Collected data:
-*-
/-- The widened windows of slots that have ended, at the boundary of slot `k`: one that reaches no further, or that an owned slot cuts, is over, and
its attempt counts where its entry is still LOST (11 R477 step 2; log 144). -/
def State.wideOver (s : State) (k : Nat) : State :=
  s.mesh.wide.foldl (fun acc w =>
    let e := entryNbr (acc.schedWord w)
    if acc.nbrSt e != nLost then acc
    else if ownsSlot (entryType (acc.schedWord k)) || (acc.widened w).2 ≤ (k - w - 1) * acc.slotTime then acc.lostMiss e
    else { acc with mesh := { acc.mesh with wide := acc.mesh.wide ++ [w] } })
    { s with mesh := { s.mesh with wide := [], deaf := s.mesh.deaf.filter (fun w => k ≤ w) } }

/-- Step and place at a slot boundary: the open slot ends, widened windows close, a pending RAD set commits (10 R445), MSH_OFF steps (11 R474),
SLOT moves on. -/
def State.enterSlot (s : State) : State :=
  let s1 := s.slotEnd.wideOver s.slotAbs
  let k := s1.slotAbs
  let s2 := if s1.sealPend .rad && !s1.opOnAir then s1.radCommit else s1
  let s3 := (s2.setFld F.MSH_STAT_SLOT (k % s2.cycLen)).takeStep
  { s3 with mesh := { s3.mesh with slotNo := some k } }

/-- SLOT_BOUNDARY (11 R458, R459, R461, R464, R469, R476, R487; 02 Table 2.1): the slot that mesh time has reached begins, unless a flood or
another transmission of the link controller covers it (log 113) or the radio island, which it lights, is still dark. -/
def execSlotBoundary (s : State) : Res :=
  if !s.on || !s.meshRuns || s.mesh.stopping || !s.boundaryDue then ok s
  else
    let k := s.slotAbs
    let s1 := s.enterSlot.wakeIsland .radio
    let s2 := if s1.badSlot k then s1.setBit F.MSH_STAT_BADSLOT else s1
    let w := s2.schedWord k
    let named := entryType w == 1 || entryType w == 2 || entryType w == 4
    let s3 := if named then s2.checkGuard (entryNbr w) else s2
    if s3.mesh.flood || s3.linkSends || !s3.lit .radio then ok s3 else ok ((s3.slotReady w).slotStart w)

/-- The MSH set committed (11 R490, R493, Table 11.7). -/
def State.mshCommit (s : State) : State :=
  let c := F.MSH_STAT_CLAMP
  let s1 := s.commitAll .msh
  let s2 := (((((s1.clampRange F.MSH_CYC_SLOTLEN 82 1310 c).clampRange F.MSH_CYC_CYCLEN 1 1024 c).clampRange F.MSH_TIM_TXOFF 200 4000
    c).clampRange F.MSH_TIM_ACKGAP 150 1000 c).clampRange F.MSH_LOST_MISS 1 15 c).clampRange F.MSH_LOST_STEPN 1 15 c
  let s3 := s2.clampRange F.MSH_LOST_SPER 1 255 c
  let adj := (BitVec.ofNat 32 (s3.fld F.MSH_ADJ_ADJ)).toInt
  ((s3.setMshOff (s3.mshOff + adj)).setReg F.MSH_ADJ_ADJ.addr 0).setStg F.MSH_ADJ_ADJ.addr 0

/-- CYCLE_BOUNDARY (11 R458, R483, R493): the cycle number moves on; a set waiting commits unless the node is ASLEEP; a broken holiday
without a flood, and a cancelled one at C_s, end. -/
def execCycleBoundary (s : State) : Res :=
  if !s.on || !s.flag F.MSH_CTL_RUN || s.fld F.MSH_CYCNO_CYCLE == s.cycleNow then ok s
  else
    let s1 := s.setFld F.MSH_CYCNO_CYCLE s.cycleNow
    let s2 := if s1.sealPend .msh && s1.hst != hAsleep then s1.mshCommit else s1
    if (s2.hst = hBroken ∧ s2.mesh.flood = false) ∨ (s2.hst = hCancelled ∧ s2.cycleReached (s2.fld F.MSH_HSTART_CYCLE)) then
      ok s2.holidayClear
    else ok s2

/-- The link controller stops (11 R495). -/
def State.meshStopNow (s : State) : State :=
  let s1 := ((s.slotEnd.stopAir.dropQueues msStopped).releaseHeld 3).holidayClear
  let s2 : State := { s1.setFld F.MSH_STAT_STATE 0 with mesh := { s1.mesh with stopping := false, slotNo := none, wide := [], deaf := [], step := none } }
  if s2.flag F.MSH_CTL_RUN then (s2.clrFld F.MSH_CTL_RUN).meshStart else s2

/-- MESH_RUN_STOP (11 R495): at the slot boundary after RUN was written 0; a joining node has no slots to wait for. -/
def execMeshRunStop (s : State) : Res :=
  if s.on && s.mesh.stopping && (s.fld F.MSH_STAT_STATE != 2 || s.hst == hAsleep || s.boundaryDue) then ok s.meshStopNow else ok s

/-! ### Reception -/

/-- The entry whose neighbour sends from an address under a mesh identifier that R466 accepts. -/
def State.senderEntry (s : State) (src mid : Nat) : Option Nat :=
  (List.range 64).find? (fun e => s.nbrSt e != nFree && s.fld (F.NBR_ST_ADDR e) == src &&
    (mid == s.fld F.MSH_ID_MESHID || mid == s.midOf e))

/-- What a beacon from an admitted entry does to the holiday (11 Table 11.6). -/
def State.beaconHoliday (s : State) (e : Nat) (l : List Byte) : State :=
  let h := leNum l 21 1
  let hid := leNum l 22 1
  let cs := leNum l 27 4
  match s.hst with
  | 0 =>
    if (h = hProposed ∨ h = hCommitted) ∧ (hid ≠ s.fld F.MSH_HSTAT_HID ∨ s.mesh.hadHol = false) ∧ s.cycleReached cs = false then
      (s.setHoliday hid e false (leNum l 23 4) cs (leNum l 31 2)).setHst hProposed
    else s
  | 1 => if h = hCancelled ∧ s.fld F.MSH_HSTAT_HPAR = e ∧ s.flag F.MSH_HSTAT_COORD = false then s.cancelHoliday else s
  | 2 =>
    if h = hBroken then s.breakHoliday (s.flag F.MSH_CTL_RELAY)
    else if h = hCancelled ∧ s.fld F.MSH_HSTAT_HPAR = e ∧ s.flag F.MSH_HSTAT_COORD = false then s.cancelHoliday
    else s
  | _ => s

/-- A beacon consumed (11 R471, R474, Table 11.6). -/
def State.beaconHeard (s : State) (e : Nat) (l : List Byte) : State :=
  let s1 := s.setNbr e { s.nbr e with hops := leNum l 20 1 % 16 }
  s1.hopsSet.beaconHoliday e l

/-- The LSEQ of a unicast frame from an entry is remembered (11 R468). -/
def State.noteLseq (s : State) (e : Nat) (q : Byte) : State := s.setNbr e { s.nbr e with rxLseq := some q }

/-- The slot owes an ACK for a frame that ends now, ACKGAP later (11 R466, Table 11.4). -/
def State.oweAck (s : State) (x : Slot) (f : Heard) : State :=
  s.setSlot (some { x with heard := true, ack := some (s.nowU + s.fld F.MSH_TIM_ACKGAP * oneUs, f.flags, f.bytes.take 10) })

/-- The slot's buffer is delivered on CHAN 2: the payload in it, SLOT to SOFT, the RECV complete (11 R471, Table 11.9). A word that the payload
covers in part and that fails its parity check lets nothing be written: the RECV completes MEMPAR and the buffer returns (03 R705). -/
def State.deliverFrame (s : State) (i : Nat) (f : Heard) (e : Option Nat) (bcast : Bool) : State :=
  match s.engWrite (s.bufAddr i) (f.bytes.take 252).length with
  | .bad st => s.fresh.finishHanded 5 2 st (Config.errorResult s.free)
  | _ =>
    let s1 := (s.storeBytes .raw (s.bufAddr i) (f.bytes.take 252)).setBuf i .soft
    (s1.posted 0x50 (Account.settle 1)).finishHanded 5 2 stOk (BitVec.ofNat 32 (i + f.bytes.length % 256 * 0x100 + e.getD 0 * 0x10000 +
      (if e.isSome then 0x400000 else 0) + (if bcast then 0x800000 else 0) + f.rssi.toNat * 0x1000000))

/-- A data frame that passes R471's tests: a duplicate, delivered, or dropped for want of a descriptor. -/
def State.dataFrame (s0 : State) (x : Slot) (f : Heard) (e : Option Nat) : State :=
  let s := s0.slotReadied 5 2
  let b0 := f.bytes.getD 0 0
  let bcast := b0.getLsbD 4
  let q := f.bytes.getD 8 0
  let heard := s.setSlot (some { x with heard := true })
  let dup : Bool := match e with | none => false | some j => !bcast && (s.nbr j).rxLseq == some q
  let owes := b0.getLsbD 5 && !bcast
  let acked (t : State) : State := if owes then t.oweAck x f else t.setSlot (some { x with heard := true })
  if dup then acked (s.satInc F.MSH_CNT_DUP)
  else
    match x.buf with
    | none => heard
    | some i =>
      if (s.handedTo 5 2).isNone then heard.noBuf 5 2
      else if (s.engWrite (s.bufAddr i) (f.bytes.take 252).length).badStatus.isSome then heard.deliverFrame i f e bcast
      else
        let s1 := s.deliverFrame i f e bcast
        acked (match e with | none => s1 | some j => if bcast then s1 else s1.noteLseq j q)

/-- A frame received OK in a slot, its sync already taken (11 R466, R468, R471). -/
def State.slotReceive (s : State) (x : Slot) (f : Heard) (e : Option Nat) : State :=
  let l := f.bytes
  let type := (l.getD 0 0).toNat % 16
  let bcast := (l.getD 0 0).getLsbD 4
  let mid := leNum l 1 3
  let mine := bcast || leNum l 6 2 == s.fld F.MSH_ADDR_ADDR
  let midOk := mid == s.fld F.MSH_ID_MESHID || e.isSome
  let named := entryType x.entry == 2 || entryType x.entry == 4
  let fromOk := !named || leNum l 4 2 == s.fld (F.NBR_ST_ADDR (entryNbr x.entry))
  let heard := s.setSlot (some { x with heard := true })
  match type with
  | 2 =>
    match e with
    | none =>
      if s.hst = hCommitted ∧ mid = s.fld F.MSH_ID_MESHID ∧ leNum l 21 1 = hBroken then heard.breakHoliday (s.flag F.MSH_CTL_RELAY) else heard
    | some j => heard.beaconHeard j l
  | 3 | 4 =>
    match e with
    | none => if mine && !bcast && mid == s.fld F.MSH_ID_MESHID && (l.getD 0 0).getLsbD 5 then s.oweAck x f else heard
    | some j =>
      if !mine || bcast then heard
      else
        let dup := (s.nbr j).rxLseq == some (l.getD 8 0)
        let s1 := if dup then s.satInc F.MSH_CNT_DUP else s.noteLseq j (l.getD 8 0)
        let s2 := if type = 4 && !dup then s1.hvetoHeard else s1
        if (l.getD 0 0).getLsbD 5 then s2.oweAck x f else s2.setSlot (some { x with heard := true })
  | _ =>
    if (type == 0 || 8 ≤ type) && mine && midOk && fromOk then s.dataFrame x f e
    else heard

/-- The band of an entry's BRX slots; path 0 where the schedule has none. -/
def State.searchBand (s : State) (e : Nat) : Nat :=
  (((List.range s.cycLen).map s.schedWord).find? (fun w => entryType w == 4 && entryNbr w == e)).elim 0 entryBand

/-- The sync-word end of a frame that ends now, by the time base: the header and payload chips before (10 R417). -/
def State.syncEnd (s : State) (p : Nat) (f : Heard) : Nat :=
  s.nowU - chipTime (60 + payloadChips f.bytes.length (f.flags.getLsbD 0) (f.flags.getLsbD 2) (f.flags.getLsbD 3)) (s.rate p)

/-- MTIME of a beacon (11 Table 11.2). -/
def beaconTime (l : List Byte) : Nat := leNum l 10 6

/-- A beacon of the mesh heard while joining (11 R478): MSH_OFF takes the sender's mesh time at this frame's sync-word end. From an entry it is a
sync with offset 0 as well, and the notice names the entry (18, Mesh join; DEDUCED, log 145). -/
def State.joinBeacon (s : State) (f : Heard) : State :=
  let u := s.syncEnd (s.fld F.MSH_CTL_JBAND) f
  let s1 := ((s.fresh.setMshOff ((s.mshOff : Int) + beaconTime f.bytes - s.meshAt u)).setFld F.MSH_STAT_STATE 2).meshPlace
  match s.senderEntry (leNum f.bytes 4 2) (leNum f.bytes 1 3) with
  | some j => ((s1.nbrSync j 0 u).beaconHeard j f.bytes).meshNotice 4 j (leNum f.bytes 4 2)
  | none => s1.meshNoticeFree 4 (leNum f.bytes 4 2)

/-- Whether a frame's sync lies where a receiving slot listens (11 R464, R477 step 2): for a LOST entry within its widened window, otherwise
from TXOFF − G on and declared by the nominal time plus the guard. An entry that has never synced and a SHARED slot set no bound. -/
def State.inWindow (s : State) (x : Slot) (f : Heard) : Bool :=
  let e := entryNbr x.entry
  let pos : Int := f.err * oneFrac
  if entryType x.entry = 5 then true
  else if s.lostSlot x.entry then
    (pos + s.nominal (entryBand x.entry) - s.predicted (s.mesh.slotNo.getD s.slotAbs)).natAbs ≤ s.halfWidth e
  else !(s.nbr e).everSync ||
    (-((s.guard e * oneUs + s.syncAfter (entryBand x.entry) : Nat) : Int) ≤ pos && pos ≤ (s.guard e * oneUs : Nat))

/-- A frame heard in a receiving slot (11 R464, R466, R468, R471 to R473): its sync counts whatever becomes of its content. -/
def State.slotFrameHeard (s : State) (x : Slot) (f : Heard) (e : Option Nat) : State :=
  let j := entryNbr x.entry
  let p := entryBand x.entry
  let named := (entryType x.entry == 2 || entryType x.entry == 4) && e == some j
  let s1 := if named then s.nbrSync j f.err ((x.t0 : Int) + s.nominal p + f.err * oneFrac).toNat else s
  let y : Slot := if named then { x with synced := true } else x
  if f.ok then s1.slotReceive y f e else s1.setSlot (some { y with heard := true })

/-- Whether a frame's sync lies in the widened window of slot `k` of entry `j`, which reaches here (11 R477 step 2). -/
def State.inWidened (s : State) (j : Nat) (f : Heard) (k : Nat) : Bool :=
  let w := s.schedWord k
  entryNbr w == j && (f.err * oneFrac + s.nominal (entryBand w) - s.predicted k).natAbs ≤ s.halfWidth j

/-- A frame heard outside the node's own receiving slots, in a gap: from a LOST entry whose widened window reaches here, or from one in SEARCH,
a beacon's MTIME then telling the offset (11 R477 steps 2 to 4). -/
def State.gapFrameHeard (s : State) (j : Nat) (f : Heard) : State :=
  let consumed (t : State) : State := if f.ok && (f.bytes.getD 0 0).toNat % 16 == 2 then t.beaconHeard j f.bytes else t
  match (s.windowsFrom s.slotAbs).find? (s.inWidened j f) with
  | some k =>
    let w := s.schedWord k
    let t0 : Int := (s.slotT0 : Int) + ((k : Int) - s.slotAbs) * s.slotTime
    consumed (s.nbrSync j f.err (t0 + s.nominal (entryBand w) + f.err * oneFrac).toNat)
  | none =>
    if s.nbrSt j = nSearch ∧ f.ok ∧ s.opOnAir = false then
      let at' := s.syncEnd (s.searchBand j) f
      let off : Int := (BitVec.ofInt 48 ((s.meshAt at' : Int) - beaconTime f.bytes)).toInt
      consumed ((s.nbrSync j (if (f.bytes.getD 0 0).toNat % 16 == 2 then off else f.err) at'))
    else s

/-- The path of a gap in which the link controller listens outside its slots, if it does (11 R477, R478): JBAND while joining, that of a widened
window that reaches here, that of an entry in SEARCH. -/
def State.gapPath (s : State) : Option Nat :=
  if s.fld F.MSH_STAT_STATE = 1 then some (s.fld F.MSH_CTL_JBAND)
  else if s.meshRuns && !ownsSlot (entryType (s.schedWord s.slotAbs)) && !s.opOnAir then
    (match s.windowsFrom s.slotAbs with
     | k :: _ => some (entryBand (s.schedWord k))
     | [] => ((List.range 64).find? (fun e => s.nbrSt e == nSearch)).map s.searchBand)
  else none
-*-
» Problem requirements: In the data above, start at the line that has "def State.beaconHoliday (s", stop after the line that has "if h = hBroken", and print every line in between exactly as it stands.

» Response:
def State.beaconHoliday (s : State) (e : Nat) (l : List Byte) : State :=
  let h := leNum l 21 1
  let hid := leNum l 22 1
  let cs := leNum l 27 4
  match s.hst with
  | 0 =>
    if (h = hProposed ∨ h = hCommitted) ∧ (hid ≠ s.fld F.MSH_HSTAT_HID ∨ s.mesh.hadHol = false) ∧ s.cycleReached cs = false then
      (s.setHoliday hid e false (leNum l 23 4) cs (leNum l 31 2)).setHst hProposed
    else s
  | 1 => if h = hCancelled ∧ s.fld F.MSH_HSTAT_HPAR = e ∧ s.flag F.MSH_HSTAT_COORD = false then s.cancelHoliday else s
  | 2 =>
    if h = hBroken then s.breakHoliday (s.flag F.MSH_CTL_RELAY)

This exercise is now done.